-----------------------------------------------------------
This is an automatically generated e-mail. To reply, visit:
https://reviews.apache.org/r/43967/
-----------------------------------------------------------
(Updated Feb. 29, 2016, 2:26 p.m.)
Review request for Ambari, Alejandro Fernandez, Nate Cole, Sumit Mohanty,
Sebastian Toader, and Sid Wagle.
Changes
-------
Addressed comment to overload invalidation method.
Bugs: AMBARI-15173
https://issues.apache.org/jira/browse/AMBARI-15173
Repository: ambari
Description
-------
Seen while performing an upgrade, it's possible that the status of a
request/stage does not match that of its tasks. Essentially, the task could be
{{HOLDING}} while the request is still {{IN_PROGRESS}}.
I believe that AMBARI-15011 is responsible for this issue. AMBARI-15011
introduced, among other things, a cache to the
{{HostRoleCommandStatusSummaryDTO}} which is a aggregation of the number of
tasks a stage has in each state (PENDING, HOLDING, etc).
This {{HostRoleCommandStatusSummaryDTO}} is used by {{CalculatedState}} to
calculate a stage's and request's status based on the tasks.
The problem is that {{ServerActionExecutor}} is moving a tasks's state to
{{HOLDING}} (reflected in the database correctly) but the cache invalidation
happens inside the uncommitted transaction. This causes stale data to be
re-cached. So, when we go to calculate the request and state status, we get
{{IN_PROGRESS}} instead of {{HOLDING}}.
{code}
{
"href":
"http://172.22.72.13:8080/api/v1/clusters/cl1/requests/61/stages/1?fields=*,tasks/*",
"Stage": {
"cluster_name": "cl1",
"context": "Stop YARN Queues",
"display_status": "IN_PROGRESS",
"end_time": -1,
"progress_percent": 35,
"request_id": 61,
"skippable": true,
"stage_id": 1,
"start_time": 1456227329191,
"status": "IN_PROGRESS"
},
"tasks": [
{
"href":
"http://172.22.72.13:8080/api/v1/clusters/cl1/requests/61/stages/1/tasks/754",
"Tasks": {
"attempt_cnt": 1,
"cluster_name": "cl1",
"command": "EXECUTE",
"command_detail": "Before continuing, please stop all YARN queues.

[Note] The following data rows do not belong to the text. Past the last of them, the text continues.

/-- The number of shift pulses in the first `k` Phase A after an access at 0xA, with `d` the divider at the access and `l`
its reload value: the first pulse is in Phase A `d + 1`, the others `2 * (l + 1)` apart (70_reset_and_hazards.md R430). -/
def pulsesBy (d l k : Nat) : Nat := if k ≤ d then 0 else (k - (d + 1)) / (2 * (l + 1)) + 1

end Sys2Proof.Claim

open Sys2Proof Sys2Proof.Machine Sys2Proof.Claim

/-! ### Encoding and stepping -/

/-- The nineteen words of 95_test_vectors.md section 2.1 decode to the requests beside them, or are refused under the clause of
30_encoding.md section 2 beside them (the clause's name is the model's, assumption log 6). -/
def Obligations.SpecWordsDecodeToTheirRequests : Prop :=
  decode 0x0D00#16 = .ok .crdD ∧ decode 0x2E7F#16 = .ok (.cwrE 0x7F#8) ∧ decode 0x4D00#16 = .ok (.srd 13#4)
  ∧ decode 0x6D0E#16 = .ok (.swrD 0x0E#8) ∧ decode 0x8300#16 = .ok .cyc ∧ decode 0x8505#16 = .ok (.iend 5#8)
  ∧ decode 0x8500#16 = .ok (.iend 0#8) ∧ decode 0xA3C8#16 = .ok (.joy 3#2 200#8)
  ∧ decode 0xA4FE#16 = .ok (.psgin 0xFE#8)
  ∧ decode 0xC000#16 = .error .reservedClass ∧ decode 0xE123#16 = .error .reservedClass
  ∧ decode 0x1000#16 = .error .windowBitSet ∧ decode 0x0001#16 = .error .readWithData
  ∧ decode 0x7F00#16 = .error .windowBitSet ∧ decode 0x4A01#16 = .error .readWithData
  ∧ decode 0x8900#16 = .error .reservedStep ∧ decode 0x8001#16 = .error .stepWithData ∧ decode 0x8801#16 = .error .stepWithData
  ∧ decode 0xA500#16 = .error .reservedHost

/-- The decoder refuses exactly the words that one of R109's six clauses names, and `Word.wellFormed` accepts the others
(30_encoding.md section 2; the encoding is the spec's own decision D1). -/
def Obligations.DecoderRefusesExactlyTheReservedWords : Prop :=
  ∀ w : Word,
    let cls := w.toNat / 8192
    let sel := w.toNat / 256 % 32
    let d := w.toNat % 256
    ((∃ why, decode w = .error why) ↔
      6 ≤ cls ∨ (cls < 4 ∧ 16 ≤ sel) ∨ ((cls = 0 ∨ cls = 2) ∧ d ≠ 0) ∨ (cls = 4 ∧ 9 ≤ sel)
      ∨ (cls = 4 ∧ sel ≠ 5 ∧ d ≠ 0) ∨ (cls = 5 ∧ 5 ≤ sel))
    ∧ (w.wellFormed = true ↔ ∃ i, decode w = .ok i)

/-- Decoding the encoding of any request gives it back, with every operand (30_encoding.md section 2, decision D1). -/
def Obligations.DecodeOfEncodeIsTheRequest : Prop :=
  ∀ i : Instr, decode (encode i) = .ok i

/-- Every request has one word: encoding what a word decodes to gives the word back, no bit dropped
(30_encoding.md section 2, decision D1). -/
def Obligations.EncodeOfDecodeIsTheWord : Prop :=
  ∀ (w : Word) (i : Instr), decode w = .ok i → encode i = w

/-- A step whose next issue is a word that decodes to `i` is `exec i` with that issue taken off the request stream
(assumption log 1: the stream stands in State). -/
def Obligations.StepServesTheDecodedRequest : Prop :=
  (∀ (s : State) (w : Word) (i : Instr) (rest : List Issue), s.pending = .one w :: rest → decode w = .ok i →
    step s = exec i { s with pending := rest })
  ∧ ∀ (s : State) (i : Instr), step { s with pending := .one (encode i) :: s.pending } = exec i s

/-- Where a step does not serve a request: a reserved word and two unserialised requests are refused, and with nothing
issued the block does not move (60_exceptions.md section 1, decision D37; section 7; assumption logs 1, 3). -/
def Obligations.StepRefusesWhatTheSpecRefuses : Prop :=
  (∀ (s : State) (w : Word) (why : ReservedReason) (rest : List Issue), s.pending = .one w :: rest →
    decode w = .error why → step s = .refused (.reservedRequest why))
  ∧ (∀ (s : State) (w₁ w₂ : Word) (rest : List Issue), s.pending = .together w₁ w₂ :: rest →
    step s = .refused .overlappingAgentSteps)
  ∧ ∀ s : State, s.pending = [] → step s = .next s

/-- Every request has an outcome in every state: a next state, except that a request with a Beam Engine step in it may
fault at the position limit; no request is refused once decoded (60_exceptions.md section 1; 44_beam_engine.md section 6). -/
def Obligations.EveryRequestCompletesOrReachesThePositionLimit : Prop :=
  ∀ (i : Instr) (s : State),
    (∃ t, exec i s = .next t)
    ∨ (exec i s = .fault .beamPositionBeyondPosLimit ∧ (i = .beam ∨ i = .cyc ∨ ∃ n, i = .iend n))

/-! ### Controller reads -/

/-- The reads that return one register and change nothing (R147, R148, R150, R151, R152, R156, R157, R159), each with its
request word. The byte goes to the surroundings (assumption log 4); the words are those of the rules' encoding lines
(decision D1). -/
def Obligations.PlainReadsReturnTheirRegister : Prop :=
  ∀ s : State,
    (decode 0x0200#16 = .ok .crd2 ∧ exec .crd2 s = .next { s with out := s.out ++ [.byte s.c.ddrb] })
    ∧ (decode 0x0300#16 = .ok .crd3 ∧ exec .crd3 s = .next { s with out := s.out ++ [.byte s.c.ddra] })
    ∧ (decode 0x0500#16 = .ok .crd5
        ∧ exec .crd5 s = .next { s with out := s.out ++ [.byte (BitVec.ofNat 8 (s.c.t1c.toNat / 256))] })
    ∧ (decode 0x0600#16 = .ok .crd6 ∧ exec .crd6 s = .next { s with out := s.out ++ [.byte s.c.t1ll] })
    ∧ (decode 0x0700#16 = .ok .crd7 ∧ exec .crd7 s = .next { s with out := s.out ++ [.byte s.c.t1lh] })
    ∧ (decode 0x0B00#16 = .ok .crdB ∧ exec .crdB s = .next { s with out := s.out ++ [.byte s.c.acr] })
    ∧ (decode 0x0C00#16 = .ok .crdC ∧ exec .crdC s = .next { s with out := s.out ++ [.byte s.c.pcr] })
    ∧ (decode 0x0E00#16 = .ok .crdE
        ∧ exec .crdE s = .next { s with out := s.out ++ [.byte (BitVec.ofNat 8 (128 + s.c.ier.toNat))] })

/-- `CRD 9` returns the high byte of timer 2's counter (the spec's decision D7) and `CRD D` the flag byte, neither changing
anything; in a state that meets the invariant the flag byte has the aggregate in bit 7 and 0 in bits 4, 3, 1 and 0
(decisions D8, D46) (40_controller_bus.md section 2; 60_exceptions.md section 2). -/
def Obligations.Timer2HighAndFlagReadsChangeNothing : Prop :=
  ∀ s : State,
    exec .crd9 s = .next { s with out := s.out ++ [.byte (BitVec.ofNat 8 (s.c.t2c.toNat / 256))] }
    ∧ exec .crdD s = .next { s with out := s.out ++ [.byte s.c.ifr] }
    ∧ (s.Inv → aggregated s.c.ifr s.c.ier ∧ s.c.ifr.getLsbD 4 = false ∧ s.c.ifr.getLsbD 3 = false
        ∧ s.c.ifr.getLsbD 1 = false ∧ s.c.ifr.getLsbD 0 = false)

If
yarn-site's yarn.resourcemanager.work-preserving-recovery.enabled is set to
true, then you can skip this step since the clients will retry on their own.",
"custom_command_name":
"org.apache.ambari.server.serveraction.upgrades.ManualStageAction",
"end_time": -1,
"error_log": "errors-754.txt",
"exit_code": 0,
"host_name": "os-r6-mkqzcs-c10tom21unsecha-6.novalocal",
"id": 754,
"output_log": "output-754.txt",
"request_id": 61,
"role": "AMBARI_SERVER_ACTION",
"stage_id": 1,
"start_time": 1456227329191,
"status": "HOLDING",
"stderr": "",
"stdout": "",
"structured_out": {}
}
}
]
}
{code}
Diffs (updated)
-----
ambari-server/src/main/java/org/apache/ambari/server/actionmanager/ActionDBAccessorImpl.java
003e2e6
ambari-server/src/main/java/org/apache/ambari/server/orm/AmbariJpaLocalTxnInterceptor.java
b5442c2
ambari-server/src/main/java/org/apache/ambari/server/orm/TransactionalLocks.java
1768dd8
ambari-server/src/main/java/org/apache/ambari/server/orm/dao/HostRoleCommandDAO.java
c2ded2f
ambari-server/src/test/java/org/apache/ambari/annotations/LockAreaTest.java
PRE-CREATION
ambari-server/src/test/java/org/apache/ambari/annotations/TransactionalLockInterceptorTest.java
6ebdc0b
ambari-server/src/test/java/org/apache/ambari/annotations/TransactionalLockTest.java
1862088
Diff: https://reviews.apache.org/r/43967/diff/
Testing
-------
Pending unit tests...
Thanks,
Jonathan Hurley